Being $C^n$ is a local property so it's a bit unusual to say $C^n$ "at a point"

Pick your favourite family of periodic functions that are not $C^{n+1}$ on $\frac{1}{n}\mathbb{Z}$, but are $C^{n}$ everywhere. Mine happens to be the family $f_n(x) = (\sin(n \pi x))^{n+1/3}$.

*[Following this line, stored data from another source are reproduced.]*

theorem State.stepOccupied_frame (s : State) (n : ℕ) (r : Route) :
    (State.stepOccupied s n r).unit = s.unit ∧ (State.stepOccupied s n r).opUs = s.opUs ∧
    (State.stepOccupied s n r).savedOpUs = s.savedOpUs ∧ (State.stepOccupied s n r).powerCycle = s.powerCycle ∧
    (State.stepOccupied s n r).epoch = s.epoch ∧ (State.stepOccupied s n r).power = s.power ∧
    (State.stepOccupied s n r).rt = s.rt ∧ (State.stepOccupied s n r).sec = s.sec ∧
    (State.stepOccupied s n r).station = s.station ∧ (State.stepOccupied s n r).bench = s.bench ∧
    (State.stepOccupied s n r).vote = s.vote ∧ (State.stepOccupied s n r).ash = s.ash ∧
    (State.stepOccupied s n r).field = s.field ∧ (State.stepOccupied s n r).can = s.can ∧
    (State.stepOccupied s n r).net = s.net ∧ (State.stepOccupied s n r).hi = s.hi ∧
    (State.stepOccupied s n r).xings = s.xings ∧ (State.stepOccupied s n r).mg = s.mg ∧
    (State.stepOccupied s n r).recorder = s.recorder ∧ (State.stepOccupied s n r).log = s.log ∧
    (State.stepOccupied s n r).test = s.test ∧ (State.stepOccupied s n r).update = s.update ∧
    (State.stepOccupied s n r).draws = s.draws ∧ (State.stepOccupied s n r).outbox = s.outbox ∧
    (State.stepOccupied s n r).diag = s.diag ∧ (State.stepOccupied s n r).pending = s.pending := by
  simp [State.stepOccupied, State.overlapRelease_frame _ _ _, State.releaseNext_frame _ _ _ _,
        State.modRoute_frame _ _ _]

theorem State.emergencyRelease_frame (s : State) (n : ℕ) (r : Route) :
    (State.emergencyRelease s n r).unit = s.unit ∧ (State.emergencyRelease s n r).opUs = s.opUs ∧
    (State.emergencyRelease s n r).savedOpUs = s.savedOpUs ∧ (State.emergencyRelease s n r).powerCycle = s.powerCycle
    ∧ (State.emergencyRelease s n r).epoch = s.epoch ∧ (State.emergencyRelease s n r).power = s.power ∧
    (State.emergencyRelease s n r).rt = s.rt ∧ (State.emergencyRelease s n r).sec = s.sec ∧
    (State.emergencyRelease s n r).station = s.station ∧ (State.emergencyRelease s n r).bench = s.bench ∧
    (State.emergencyRelease s n r).vote = s.vote ∧ (State.emergencyRelease s n r).ash = s.ash ∧
    (State.emergencyRelease s n r).field = s.field ∧ (State.emergencyRelease s n r).can = s.can ∧
    (State.emergencyRelease s n r).net = s.net ∧ (State.emergencyRelease s n r).hi = s.hi ∧
    (State.emergencyRelease s n r).xings = s.xings ∧ (State.emergencyRelease s n r).mg = s.mg ∧
    (State.emergencyRelease s n r).recorder = s.recorder ∧ (State.emergencyRelease s n r).log = s.log ∧
    (State.emergencyRelease s n r).test = s.test ∧ (State.emergencyRelease s n r).update = s.update ∧
    (State.emergencyRelease s n r).draws = s.draws ∧ (State.emergencyRelease s n r).outbox = s.outbox ∧
    (State.emergencyRelease s n r).diag = s.diag ∧ (State.emergencyRelease s n r).pending = s.pending := by
  simp only [State.emergencyRelease]; (repeat' split) <;> simp [State.modRoute_frame _ _ _,
        State.freeRoute_frame _ _ _ _]
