theorem State.markFailed_hi_frame (s : State) (core : ℕ) (cause : ℕ) :
    (State.markFailed s core cause).hi.state = s.hi.state ∧ (State.markFailed s core cause).hi.m2 = s.hi.m2 ∧
    (State.markFailed s core cause).hi.unstableCount = s.hi.unstableCount ∧
    (State.markFailed s core cause).hi.eventMg = s.hi.eventMg ∧
    (State.markFailed s core cause).hi.eventCl = s.hi.eventCl ∧
    (State.markFailed s core cause).hi.downMg = s.hi.downMg ∧
    (State.markFailed s core cause).hi.downCl = s.hi.downCl ∧ (State.markFailed s core cause).hi.stale = s.hi.stale
    ∧ (State.markFailed s core cause).hi.unstable = s.hi.unstable ∧
    (State.markFailed s core cause).hi.scratch = s.hi.scratch ∧ (State.markFailed s core cause).hi.done = s.hi.done
    ∧ (State.markFailed s core cause).hi.busy = s.hi.busy ∧ (State.markFailed s core cause).hi.tail = s.hi.tail ∧
    (State.markFailed s core cause).hi.irqMask = s.hi.irqMask ∧
    (State.markFailed s core cause).hi.vectors = s.hi.vectors ∧
    (State.markFailed s core cause).hi.readData = s.hi.readData ∧
    (State.markFailed s core cause).hi.unread = s.hi.unread ∧
    (State.markFailed s core cause).hi.heldDone = s.hi.heldDone ∧
    (State.markFailed s core cause).hi.subscribed = s.hi.subscribed ∧
    (State.markFailed s core cause).hi.x8Subscribed = s.hi.x8Subscribed ∧
    (State.markFailed s core cause).hi.x8Dest = s.hi.x8Dest ∧
    (State.markFailed s core cause).hi.x8Last = s.hi.x8Last ∧
    (State.markFailed s core cause).hi.x8Short = s.hi.x8Short ∧ (State.markFailed s core cause).hi.x8 = s.hi.x8 ∧
    (State.markFailed s core cause).hi.x8Address = s.hi.x8Address ∧
    (State.markFailed s core cause).hi.x8Plen = s.hi.x8Plen ∧
    (State.markFailed s core cause).hi.x8Gateway = s.hi.x8Gateway ∧
    (State.markFailed s core cause).hi.x8New = s.hi.x8New := by
  simp [State.markFailed, State.putRepair_frame _ _, State.setCore_frame _ _ _, State.setCore_vote_frame _ _ _,
        State.putRepair_test_frame _ _, State.voteNote_hi_frame _ _ _ _, State.voteEvent_frame _ _ _ _ _]

theorem State.markFailed_recorder_frame (s : State) (core : ℕ) (cause : ℕ) :
    (State.markFailed s core cause).recorder.ring = s.recorder.ring ∧
    (State.markFailed s core cause).recorder.next = s.recorder.next ∧
    (State.markFailed s core cause).recorder.capacity = s.recorder.capacity ∧
    (State.markFailed s core cause).recorder.badBlocks = s.recorder.badBlocks ∧
    (State.markFailed s core cause).recorder.buckets = s.recorder.buckets ∧
    (State.markFailed s core cause).recorder.rates = s.recorder.rates ∧
    (State.markFailed s core cause).recorder.frozenUntil = s.recorder.frozenUntil ∧
    (State.markFailed s core cause).recorder.staging = s.recorder.staging ∧
    (State.markFailed s core cause).recorder.lost = s.recorder.lost ∧
    (State.markFailed s core cause).recorder.firstLost = s.recorder.firstLost := by
  simp [State.markFailed, State.putRepair_frame _ _, State.setCore_frame _ _ _, State.setCore_vote_frame _ _ _,
        State.putRepair_test_frame _ _, State.voteNote_frame _ _ _ _, State.voteEvent_recorder_frame _ _ _ _ _]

Take note of how big the derivatives of $f_n$ can get for large n. Here, $||f_n^{(k)}||_\infty \leq (n+1)^{2k} $ for $n \ge k$

Now sum these functions with an appropriate weight such that their sum as well as the sum of all their derivative converges uniformly : $$F(x) = \Sigma_{n \ge 1} f_n(x) e^{-n} $$ Now you can prove that for all n,$F$ is $C^n$ exactly on the open set $\mathbb{R} - \{\frac{k}{d}, k \in \mathbb{Z}, 1 \le d \lt n\}$

It is a funny example of a function being $C^n$ for all n around irrational points, but nowhere $C^\infty$. That said, I don't expect it to be anymore interesting than from having this property.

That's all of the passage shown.